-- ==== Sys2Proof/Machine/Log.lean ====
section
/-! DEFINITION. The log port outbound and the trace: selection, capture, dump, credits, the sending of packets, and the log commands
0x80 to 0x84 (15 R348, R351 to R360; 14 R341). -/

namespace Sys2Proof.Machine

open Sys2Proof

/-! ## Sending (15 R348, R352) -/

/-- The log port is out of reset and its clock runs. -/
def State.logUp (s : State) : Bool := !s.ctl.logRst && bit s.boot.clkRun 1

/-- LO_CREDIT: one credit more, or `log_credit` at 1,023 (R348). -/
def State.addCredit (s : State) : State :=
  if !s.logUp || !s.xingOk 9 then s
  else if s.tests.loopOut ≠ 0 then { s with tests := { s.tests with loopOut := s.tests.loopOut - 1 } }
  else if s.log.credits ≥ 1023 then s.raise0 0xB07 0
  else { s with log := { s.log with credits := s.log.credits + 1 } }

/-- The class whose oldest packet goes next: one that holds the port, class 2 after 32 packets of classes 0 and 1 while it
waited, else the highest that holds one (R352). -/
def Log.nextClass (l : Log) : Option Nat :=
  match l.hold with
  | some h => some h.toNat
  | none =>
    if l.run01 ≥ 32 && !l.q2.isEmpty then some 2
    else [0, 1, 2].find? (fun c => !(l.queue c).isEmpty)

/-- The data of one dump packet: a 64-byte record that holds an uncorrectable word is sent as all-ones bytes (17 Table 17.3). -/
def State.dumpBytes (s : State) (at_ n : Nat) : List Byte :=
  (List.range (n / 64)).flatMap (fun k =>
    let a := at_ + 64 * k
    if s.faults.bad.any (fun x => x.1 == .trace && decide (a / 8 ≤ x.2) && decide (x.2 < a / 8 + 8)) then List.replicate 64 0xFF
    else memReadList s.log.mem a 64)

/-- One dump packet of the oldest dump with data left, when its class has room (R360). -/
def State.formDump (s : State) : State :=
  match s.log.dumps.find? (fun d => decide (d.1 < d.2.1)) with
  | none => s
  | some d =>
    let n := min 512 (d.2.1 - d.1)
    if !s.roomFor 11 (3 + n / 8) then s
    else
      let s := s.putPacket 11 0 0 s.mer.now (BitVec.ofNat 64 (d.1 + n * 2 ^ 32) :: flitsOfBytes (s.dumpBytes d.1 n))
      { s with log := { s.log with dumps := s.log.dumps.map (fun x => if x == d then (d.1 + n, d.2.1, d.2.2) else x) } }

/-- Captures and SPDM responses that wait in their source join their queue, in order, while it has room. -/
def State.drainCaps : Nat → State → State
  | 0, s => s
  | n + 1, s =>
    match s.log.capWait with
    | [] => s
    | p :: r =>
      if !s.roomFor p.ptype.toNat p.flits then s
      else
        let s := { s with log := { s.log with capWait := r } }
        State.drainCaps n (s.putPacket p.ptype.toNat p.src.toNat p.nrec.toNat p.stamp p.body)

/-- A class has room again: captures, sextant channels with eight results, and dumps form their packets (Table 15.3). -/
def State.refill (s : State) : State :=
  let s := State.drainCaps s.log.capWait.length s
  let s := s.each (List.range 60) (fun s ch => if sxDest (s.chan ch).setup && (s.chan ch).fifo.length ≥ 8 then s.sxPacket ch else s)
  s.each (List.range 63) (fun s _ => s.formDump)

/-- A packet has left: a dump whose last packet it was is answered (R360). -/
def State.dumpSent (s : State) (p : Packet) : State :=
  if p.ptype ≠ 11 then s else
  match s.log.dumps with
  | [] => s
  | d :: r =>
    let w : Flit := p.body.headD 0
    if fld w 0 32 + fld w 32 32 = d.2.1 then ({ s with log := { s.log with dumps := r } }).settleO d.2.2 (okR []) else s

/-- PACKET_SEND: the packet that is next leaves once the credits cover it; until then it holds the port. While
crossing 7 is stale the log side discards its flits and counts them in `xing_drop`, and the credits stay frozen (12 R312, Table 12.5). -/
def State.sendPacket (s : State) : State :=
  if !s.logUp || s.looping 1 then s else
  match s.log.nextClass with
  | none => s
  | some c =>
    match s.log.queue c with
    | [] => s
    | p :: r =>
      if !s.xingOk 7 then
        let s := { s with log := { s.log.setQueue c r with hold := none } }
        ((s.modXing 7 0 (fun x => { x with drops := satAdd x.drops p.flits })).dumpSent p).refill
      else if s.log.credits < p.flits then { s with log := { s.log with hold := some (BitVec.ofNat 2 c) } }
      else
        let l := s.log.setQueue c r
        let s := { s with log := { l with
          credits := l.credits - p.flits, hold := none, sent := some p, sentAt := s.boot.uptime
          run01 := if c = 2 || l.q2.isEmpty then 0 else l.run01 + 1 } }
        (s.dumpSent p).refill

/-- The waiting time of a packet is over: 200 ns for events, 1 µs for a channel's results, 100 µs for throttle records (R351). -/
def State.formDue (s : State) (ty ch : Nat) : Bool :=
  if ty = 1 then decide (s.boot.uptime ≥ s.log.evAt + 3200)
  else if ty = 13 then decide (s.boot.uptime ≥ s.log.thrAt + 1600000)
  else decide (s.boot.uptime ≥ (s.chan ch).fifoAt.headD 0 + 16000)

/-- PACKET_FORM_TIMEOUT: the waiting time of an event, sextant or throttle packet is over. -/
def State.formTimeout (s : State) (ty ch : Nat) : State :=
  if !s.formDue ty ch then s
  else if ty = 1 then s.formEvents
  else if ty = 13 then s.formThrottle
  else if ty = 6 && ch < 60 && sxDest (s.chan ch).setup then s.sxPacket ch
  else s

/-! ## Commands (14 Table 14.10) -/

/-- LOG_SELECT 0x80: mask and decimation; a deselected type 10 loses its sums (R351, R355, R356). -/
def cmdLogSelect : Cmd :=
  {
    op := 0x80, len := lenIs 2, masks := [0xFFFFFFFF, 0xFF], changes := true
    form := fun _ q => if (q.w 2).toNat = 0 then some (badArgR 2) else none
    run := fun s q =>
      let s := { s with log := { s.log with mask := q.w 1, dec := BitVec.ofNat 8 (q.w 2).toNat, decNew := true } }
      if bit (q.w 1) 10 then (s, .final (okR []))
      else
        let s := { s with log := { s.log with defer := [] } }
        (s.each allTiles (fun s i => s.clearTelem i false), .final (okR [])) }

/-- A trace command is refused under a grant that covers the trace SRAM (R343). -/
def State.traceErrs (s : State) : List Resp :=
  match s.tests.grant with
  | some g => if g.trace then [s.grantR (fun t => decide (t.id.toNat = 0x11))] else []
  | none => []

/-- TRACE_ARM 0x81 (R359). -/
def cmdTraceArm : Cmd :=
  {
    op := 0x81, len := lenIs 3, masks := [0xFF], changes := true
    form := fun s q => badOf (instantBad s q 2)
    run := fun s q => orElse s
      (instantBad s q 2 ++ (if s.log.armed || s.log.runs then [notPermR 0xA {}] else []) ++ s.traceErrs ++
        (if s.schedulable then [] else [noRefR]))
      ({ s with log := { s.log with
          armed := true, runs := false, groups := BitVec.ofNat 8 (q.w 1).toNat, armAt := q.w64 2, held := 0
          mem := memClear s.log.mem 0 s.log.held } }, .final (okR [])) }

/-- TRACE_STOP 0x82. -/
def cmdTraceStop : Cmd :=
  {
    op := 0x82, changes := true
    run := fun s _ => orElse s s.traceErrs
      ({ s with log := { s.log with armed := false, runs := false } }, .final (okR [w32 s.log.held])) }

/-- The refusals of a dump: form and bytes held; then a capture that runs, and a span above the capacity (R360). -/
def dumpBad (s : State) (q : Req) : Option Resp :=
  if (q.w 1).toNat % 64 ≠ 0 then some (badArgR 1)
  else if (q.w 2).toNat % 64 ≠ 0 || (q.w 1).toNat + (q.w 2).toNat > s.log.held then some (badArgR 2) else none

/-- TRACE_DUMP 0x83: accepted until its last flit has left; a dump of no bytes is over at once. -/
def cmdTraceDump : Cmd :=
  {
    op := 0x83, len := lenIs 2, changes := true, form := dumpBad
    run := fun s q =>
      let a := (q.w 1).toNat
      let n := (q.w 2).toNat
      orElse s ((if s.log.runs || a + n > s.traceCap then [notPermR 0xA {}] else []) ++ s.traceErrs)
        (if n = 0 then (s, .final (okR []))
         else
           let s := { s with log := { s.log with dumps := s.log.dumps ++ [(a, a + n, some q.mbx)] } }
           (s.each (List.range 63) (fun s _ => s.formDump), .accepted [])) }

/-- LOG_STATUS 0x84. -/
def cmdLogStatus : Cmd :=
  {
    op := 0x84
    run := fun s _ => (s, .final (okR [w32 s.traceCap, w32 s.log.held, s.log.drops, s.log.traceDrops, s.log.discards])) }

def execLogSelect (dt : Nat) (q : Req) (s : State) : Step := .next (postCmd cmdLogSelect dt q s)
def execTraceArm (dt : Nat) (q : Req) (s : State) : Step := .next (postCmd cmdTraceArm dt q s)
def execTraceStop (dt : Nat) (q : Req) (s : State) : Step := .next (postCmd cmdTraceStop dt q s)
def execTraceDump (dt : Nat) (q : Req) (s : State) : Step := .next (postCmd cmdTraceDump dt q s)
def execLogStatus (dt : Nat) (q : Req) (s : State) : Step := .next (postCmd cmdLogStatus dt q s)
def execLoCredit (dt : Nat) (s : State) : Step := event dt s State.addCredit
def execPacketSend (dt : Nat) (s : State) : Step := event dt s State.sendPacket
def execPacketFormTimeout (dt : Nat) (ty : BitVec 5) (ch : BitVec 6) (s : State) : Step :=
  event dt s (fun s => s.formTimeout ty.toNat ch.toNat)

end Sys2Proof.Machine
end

◆ ◆ ◆

What the task asks :: Starting at the line above that contains "let s := State.drainCaps", repeat each line exactly up to and including the line that contains "match s.log.dumps with", and stop there.

Written answer ::
  let s := State.drainCaps s.log.capWait.length s
  let s := s.each (List.range 60) (fun s ch => if sxDest (s.chan ch).setup && (s.chan ch).fifo.length ≥ 8 then s.sxPacket ch else s)
  s.each (List.range 63) (fun s _ => s.formDump)

/-- A packet has left: a dump whose last packet it was is answered (R360). -/
def State.dumpSent (s : State) (p : Packet) : State :=
  if p.ptype ≠ 11 then s else
  match s.log.dumps with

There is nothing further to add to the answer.